To do
Reading the listing below, count the lines that contain the word "HandsTo" and give that count alone.

Records supplied
/-- R193, 11.3: READ_RECORD_FIRST and READ_RECORD_NEXT search for the first VALID record of a kind, from slot 0 or from the record after the
cursor, up to the record in progress or the write position (notes/assumptions/13.md and 35.md). -/
def Obligations.RecordsAreRead : Prop :=
  ∀ (s : State) (r : Request), s.Serves r.target → s.roomForward 1 →
    let m := s.rst.memory
    let bound := match s.rst.writing with | some j => j.start | none => s.rst.writePos
    let answer (x : Result) (why : Reason) : CanFrame := response s.lru.position r.tag x why []
    let refused (c : Instr) (why : Reason) : Prop := ∃ t, exec c s = .next t ∧ s.Answers t [answer .refused why]
    let searches (c : Instr) (k : RecordKind) (start : Nat) : Prop :=
      (∀ n length, Scans m bound (validOf m k) start n → recordAt m bound n = some length → validOf m k n →
        let fs := answerFrames s.lru.position r.tag .done
          ([BitVec.ofNat 8 (n / 256), BitVec.ofNat 8 n, m.read (16 * n + 1), BitVec.ofNat 8 length, m.read (16 * n + 4)] ++
            dataAt m n length)
        s.roomForward fs.length → ∃ t, exec c s = .next t ∧
          State.Answers { s with rst := { s.rst with cursor := { slot := n, kind := some k, passed := true } } } t fs) ∧
      (∀ n, Scans m bound (validOf m k) start n → bound ≤ n → ∃ t, exec c s = .next t ∧
        State.Answers { s with rst := { s.rst with cursor := { slot := bound, kind := some k, passed := false } } } t
          [answer .none .noReason])
    ((∀ k : RecordKind, k.code ≠ r.arg 0) → refused (.readRecordFirst r) .badArgument) ∧
    (s.rst.erase ≠ none → (∀ k : RecordKind, k.code = r.arg 0 → refused (.readRecordFirst r) .busy) ∧ refused (.readRecordNext r) .busy) ∧
    (s.rst.erase = none → bound ≤ 1024 →
      (∀ k : RecordKind, k.code = r.arg 0 → searches (.readRecordFirst r) k 0) ∧
      (s.rst.cursor.kind = none → refused (.readRecordNext r) .noSuchEntry) ∧
      ∀ k, s.rst.cursor.kind = some k →
        (s.rst.cursor.passed = false → searches (.readRecordNext r) k s.rst.cursor.slot) ∧
        (s.rst.cursor.passed = true →
          (∀ length, recordAt m bound s.rst.cursor.slot = some length → searches (.readRecordNext r) k (s.rst.cursor.slot + length)) ∧
          (recordAt m bound s.rst.cursor.slot = none → searches (.readRecordNext r) k (s.rst.cursor.slot + 1))))

/-- R194, R195: ERASE_STORE, and the end of the erase, at which every slot is BLANK and the rebase begins with the AXLE table. That NOT_PARKED is
the reason when an erase is in flight too (notes/assumptions/45.md) and that every byte of a BLANK slot reads 255 (notes/assumptions/7.md) are
the model's choice, and the end of an erase that is not in flight changes nothing (notes/assumptions/5.md). -/
def Obligations.StoreIsErased : Prop :=
  (∀ (s : State) (r : Request), s.Serves r.target → s.roomForward 1 →
    let answer (x : Result) (why : Reason) : List CanFrame := [response s.lru.position r.tag x why []]
    (s.asv.supply ≠ .parked → ∃ t, exec (.eraseStore r) s = .next t ∧ s.Answers t (answer .refused .notParked)) ∧
    (s.asv.supply = .parked → s.rst.erase ≠ none → ∃ t, exec (.eraseStore r) s = .next t ∧ s.Answers t (answer .refused .busy)) ∧
    (s.asv.supply = .parked → s.rst.erase = none → ∃ t, exec (.eraseStore r) s = .next t ∧
      State.Answers
        { s with rst := { s.rst with
            erase := some { tag := r.tag, phase := if s.rst.writing = none then .erasing else .waiting } } } t
        (answer .accepted .noReason))) ∧
  ∀ s : State,
    (∀ tag, s.rst.erase = some { tag := tag, phase := .erasing } → ∃ t, exec .eraseEnd s = .next t ∧
      (∀ a, t.rst.memory.read a = 255) ∧
      State.HandsTo
        { s with rst := { s.rst with
            memory := [], cursor := { slot := 0, kind := none, passed := false },
            writing := some { record := tableRecord s.tbu.active .axle, start := 0, stage := .header }, writePos := 3,
            erase := some { tag := tag, phase := .rebasing 1 } } } t) ∧
    ((∀ tag, s.rst.erase ≠ some { tag := tag, phase := .erasing }) → exec .eraseEnd s = .next s)

/-- R190, R191, R194, R195, 11.6: RECORD_SLOT_WRITTEN completes a step of the write in progress. A slot that reads back as written goes on to
the next step or ends the write; another is a write fault, which leaves what it reads back as, or the predecessor as it stood in step 5
(notes/assumptions/11.md), sets STORE_FAULT and ends the write. A rebase record has no predecessor to supersede, even where a faulted slot reads
back as one (notes/assumptions/49.md). Bytes outside the slot are unchanged. With no write in progress nothing
changes (notes/assumptions/5.md), and a slot of 1,024 or more stops (notes/assumptions/31.md). -/
def Obligations.SlotsAreWritten : Prop :=
  (∀ (s : State) (readBack : Option SlotBytes), s.rst.writing = none → exec (.recordSlotWritten readBack) s = .next s) ∧
  (∀ (s : State) (j : WriteJob) (slot : Nat) (bytes : SlotBytes) (readBack : Option SlotBytes), s.rst.writing = some j →
    j.Writes s.rst.memory slot bytes →
    (1024 ≤ slot → exec (.recordSlotWritten readBack) s = .fault .storeAddress) ∧
    (slot < 1024 → readBack = none ∨ readBack = some bytes →
      let m := s.rst.memory.writeSlot slot bytes
      let written : State := { s with rst := { s.rst with memory := m } }
      (∃ next, j.Follows m s.rst.Rebases next) ∧
      ∀ next, j.Follows m s.rst.Rebases next →
        (∀ stage, next = some stage → ∃ t, exec (.recordSlotWritten readBack) s = .next t ∧
          State.HandsTo { written with rst := { written.rst with writing := some { j with stage := stage } } } t) ∧
        (next = none → ∀ E fs, written.WriteEnds E fs → ∃ t, exec (.recordSlotWritten readBack) s = .next t ∧ E.HandsTo t ∧
          (s.apu.power = .run → s.roomForward fs.length → E.Sends t fs))) ∧
    (slot < 1024 → ∀ other, readBack = some other → other ≠ bytes →
      let m := match j.stage with | .supersede _ => s.rst.memory | _ => s.rst.memory.writeSlot slot other
      let faulted : State := ({ s with rst := { s.rst with memory := m } } : State).withFlag .storeFault
      ∀ E fs, faulted.WriteEnds E fs → ∃ t, exec (.recordSlotWritten readBack) s = .next t ∧ E.HandsTo t ∧
        (s.apu.power = .run → s.roomForward fs.length → E.Sends t fs))) ∧
  (∀ s : State, ∃ E fs, s.WriteEnds E fs) ∧
  ∀ (m : Memory) (n : Nat) (bytes : SlotBytes), Memory.wf m → n < 1024 →
    (∀ b : Fin 16, (m.writeSlot n bytes).read (16 * n + b.val) = bytes[b]) ∧
      ∀ a, a < 16 * n ∨ 16 * n + 16 ≤ a → (m.writeSlot n bytes).read a = m.read a
end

Answer to the exercise
4